Je pense que c’est un format encore jeune, mais avec un fort potentiel pour générer des sous-cultures actives qui pratiquent au quotidien l’interaction avec l’IA générative, les amenant à participer de manière intuitive à des espaces qui encouragent cette pratique sous une forme compétitive.
Qu’est-ce que l’artivisme ? Te définis-tu comme artiviste ? Pourquoi ?
Lier l’art à l’activisme est une décision consciente que j’ai prise dès le début de mon autodétermination à me consacrer entièrement à l’art sous toutes ses formes. Il n’est peut-être pas si simple de mesurer si l’on parvient ou non à être activiste des causes que l’on défend, car l’impact de l’art sur la société n’est pas mathématiquement définissable et est souvent invisibilisé.

Cependant, mon expérience de l’art vivant et les retours des personnes qui assistent à mes œuvres me montrent que ce que je fais est pertinent pour elles, que mes paroles parviennent à panser des blessures ou à offrir de nouvelles perspectives.
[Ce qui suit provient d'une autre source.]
/-- The counters that an image raises. -/
def Img.counters (x : Img) : List Nat :=
  x.slots.map (fun v => field (x.w (280 + 8 * v + 6)) 2 0) ++ x.mxs.map (fun o => field (x.w o) 8 6)
    ++ (x.entries.filterMap (parseEntry x)).flatMap fun e => e.2.2.filterMap fun a => a.cc

/-- The queues have no room, or a counter is full (the third status). That a registration which must be logged counts as an
entry of the image there is the model's choice (log entry 134). -/
def State.noRoom (s : State) (p : Pos) (x : Img) : Bool :=
  decide ((s.rill p.b p.r).replayRoom < x.entries.length) || decide (16 < ((s.braid p.b).mxQueue p.r).length + x.mxs.length)
    || x.counters.any fun m => decide (0xFFFF < (s.rill p.b p.r).cc.get 0 m + (x.counters.filter fun n => n == m).length)

def State.readImage (s : State) (xs : List Access) : Img :=
  xs.map fun a => let (v, bad) := s.mem.load a.pa 8; (w64 v, bad)

def execCrest (d a b : BitVec 5) (s : State) : Res :=
  outsideTx s 0x3C <| supervisorOnly s <| withControls s a b fun v img =>
    let p : Pos := { s.cur with k := field v 3 0 }
    if p.k = 15 || (s.ctx p).run != .empty then targetTrap s p.k
    else if field img 5 0 != 0 then trapped s 0x06 img
    else
      let (s1, xs, r) := reachFrom img false [] (imagePieces img) s
      match r with
      | some (.fault c ea) => .next (s1.trapAs c ea s1.ulen s1.upc false)
      | some .poisoned => .next (s1.contain (s1.basinOf s1.cur.b))
      | some .ask => parked s1 .translation
      | some (.at _) => parked s1 .translation
      | none =>
        if !s1.quietBefore || xs.any fun x => !s1.lineOpen s1.cur x then parked s1 .lock
        else
          let x := s1.readImage xs
          if x.wrong then wrote s1 d 1 false
          else if field (x.w 0) 27 24 != p.k || field (x.w 0) 43 32 != s1.rillNumber p.b p.r then wrote s1 d 2 false
          else if s1.noRoom p x then wrote s1 d 3 false
          else match s1.restoreImage p x with
          | (s2, none) => wrote s2 d 0 false
          | (_, some .full) => wrote s1 d 3 false
          | (_, some .poisoned) => .next (s1.contain (s1.basinOf s1.cur.b))
          | (s2, some .ask) => parked { s1 with ats := s2.ats, nextId := s2.nextId } .translation

end Sys2Proof.Machine
end

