-- ==== Sys2Proof/Machine/Sha.lean ====
section
/-! DEFINITION. SHA-384, in which R443 gives a measurement. The manual names the function; the function itself is taken from
the standard that defines it, FIPS 180-4 (log entry 145). -/

namespace Sys2Proof.Machine

/-- The largest number below r + 2^n, r added, whose e-th power is at most x. -/
def rootFrom (e x : Nat) : Nat → Nat → Nat
  | 0, r => r
  | n + 1, r => if (r + 2 ^ n) ^ e ≤ x then rootFrom e x n (r + 2 ^ n) else rootFrom e x n r

/-- The first 64 bits of the fractional part of the e-th root of n. -/
def rootBits (e n : Nat) : Word := BitVec.ofNat 64 (rootFrom e (n * 2 ^ (64 * e)) 70 0)

def isPrime (n : Nat) : Bool := decide (2 ≤ n) && (List.range n).all fun d => decide (d < 2) || n % d != 0

/-- The first 80 primes. -/
def shaPrimes : List Nat := (List.range 410).filter isPrime

/-- The round constants and the initial state. -/
def shaRounds : List Word := shaPrimes.map fun p => rootBits 3 p
def shaStart : List Word := ((shaPrimes.drop 8).take 8).map fun p => rootBits 2 p

/-- Byte i of the padded message of n bytes that fills a number of blocks. -/
def shaByte (v n blocks i : Nat) : Nat :=
  if i < n then v / 256 ^ i % 256
  else if i = n then 0x80
  else if i < 128 * blocks - 16 then 0
  else 8 * n / 256 ^ (128 * blocks - 1 - i) % 256

/-- Word i of the padded message: its bytes, the first most significant. -/
def shaWord (v n blocks i : Nat) : Word :=
  BitVec.ofNat 64 ((List.range 8).foldl (fun a j => a * 256 + shaByte v n blocks (8 * i + j)) 0)

/-- The words of the schedule, newest first, from the 16 of a block. -/
def shaSchedule : Nat → List Word → List Word
  | 0, ws => ws
  | n + 1, ws =>
    let a := ws.getD 1 0
    let b := ws.getD 14 0
    let s0 := b.rotateRight 1 ^^^ b.rotateRight 8 ^^^ (b >>> 7)
    let s1 := a.rotateRight 19 ^^^ a.rotateRight 61 ^^^ (a >>> 6)
    shaSchedule n ((s1 + ws.getD 6 0 + s0 + ws.getD 15 0) :: ws)

/-- One round on the eight working words, with constant and schedule word added. -/
def shaRound (h : List Word) (k : Word) : List Word :=
  let x (i : Nat) : Word := h.getD i 0
  let s1 := (x 4).rotateRight 14 ^^^ (x 4).rotateRight 18 ^^^ (x 4).rotateRight 41
  let t1 := x 7 + s1 + ((x 4 &&& x 5) ^^^ (~~~ (x 4) &&& x 6)) + k
  let s0 := (x 0).rotateRight 28 ^^^ (x 0).rotateRight 34 ^^^ (x 0).rotateRight 39
  let t2 := s0 + ((x 0 &&& x 1) ^^^ (x 0 &&& x 2) ^^^ (x 1 &&& x 2))
  [t1 + t2, x 0, x 1, x 2, x 3 + t1, x 4, x 5, x 6]

/-- One block of 16 words. -/
def shaBlock (h ws : List Word) : List Word :=
  let w := (shaSchedule 64 ws.reverse).reverse
  let z := ((shaRounds.zip w).map fun e => e.1 + e.2).foldl shaRound h
  (h.zip z).map fun e => e.1 + e.2

/-- SHA-384 of the n bytes of v, the lowest first: the 48 bytes as six words, in memory byte order. -/
def sha384 (n v : Nat) : List Word :=
  let blocks := (n + 144) / 128
  let h := (List.range blocks).foldl
    (fun h b => shaBlock h ((List.range 16).map fun i => shaWord v n blocks (16 * b + i))) shaStart
  (h.take 6).map fun x => BitVec.ofNat 64 ((List.range 8).foldl (fun a j => a + x.toNat / 256 ^ j % 256 * 256 ^ (7 - j)) 0)

end Sys2Proof.Machine
end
Je me définis comme un·e artiste ayant une position politique antiguerre, antidictature, antigénocide, antipatriarcale et anticoloniale, et cette conviction se traduit dans mes images et mes mots. Toutefois, je crois que la position de la négation ne me suffit plus. Pendant une période de ma vie, j’ai tenté de comprendre le monde à partir de la violence, parce qu’elle m’entourait. Aujourd’hui, il me semble essentiel de proposer des imaginaires entièrement nouveaux, ce qui n’est pas chose facile. Comment imaginer un monde dans lequel être antiguerre ne serait plus nécessaire, mais où l’on pourrait s’affirmer à partir de quelque chose qui ne soit pas la violence ? J’y réfléchis beaucoup.
Quel message aimerais-tu partager avec notre communauté ?
La révolution de la tendresse. La première fois qu’on me l’a expliquée, je n’ai pas pu m’arrêter de pleurer. Je venais de passer des années dans un activisme féministe militant, avec une blessure béante et douloureuse, et une rage coincée dans la gorge. Nous ne pouvions que crier : de douleur, de colère, de tristesse, de dégoût.
Un jour, cette douleur n’a plus voulu continuer à faire mal, et j’ai compris que j’avais toute une vie devant moi pour devenir la vie que je voulais voir exister dans ce monde, même si j’ignorais totalement à quoi pouvait ressembler une action politique qui ne soit pas une réponse à la violence.
Aujourd’hui, je pleure encore quand je pense à la révolution de la tendresse, mais cette fois de joie. J’ai trouvé des camarades qui changent le monde en faisant de la musique, de la peinture, des vêtements, de la performance, à partir de l’amour. La tendresse radicale et le soin de la vie sont une énergie expansive et inarrêtable ; celles et ceux qui la connaissent peuvent témoigner qu’il s’agit du moteur de transformation le plus fertile qui soit.
J’ai compris que je voulais vivre ma vie ainsi : depuis la vulnérabilité du choix de ne pas avoir peur, même lorsqu’il existe de nombreuses raisons de la ressentir. J’ai choisi de vivre de la manière la plus authentique possible pour moi, et je comprends aujourd’hui que cela n’est pas de l’égoïsme.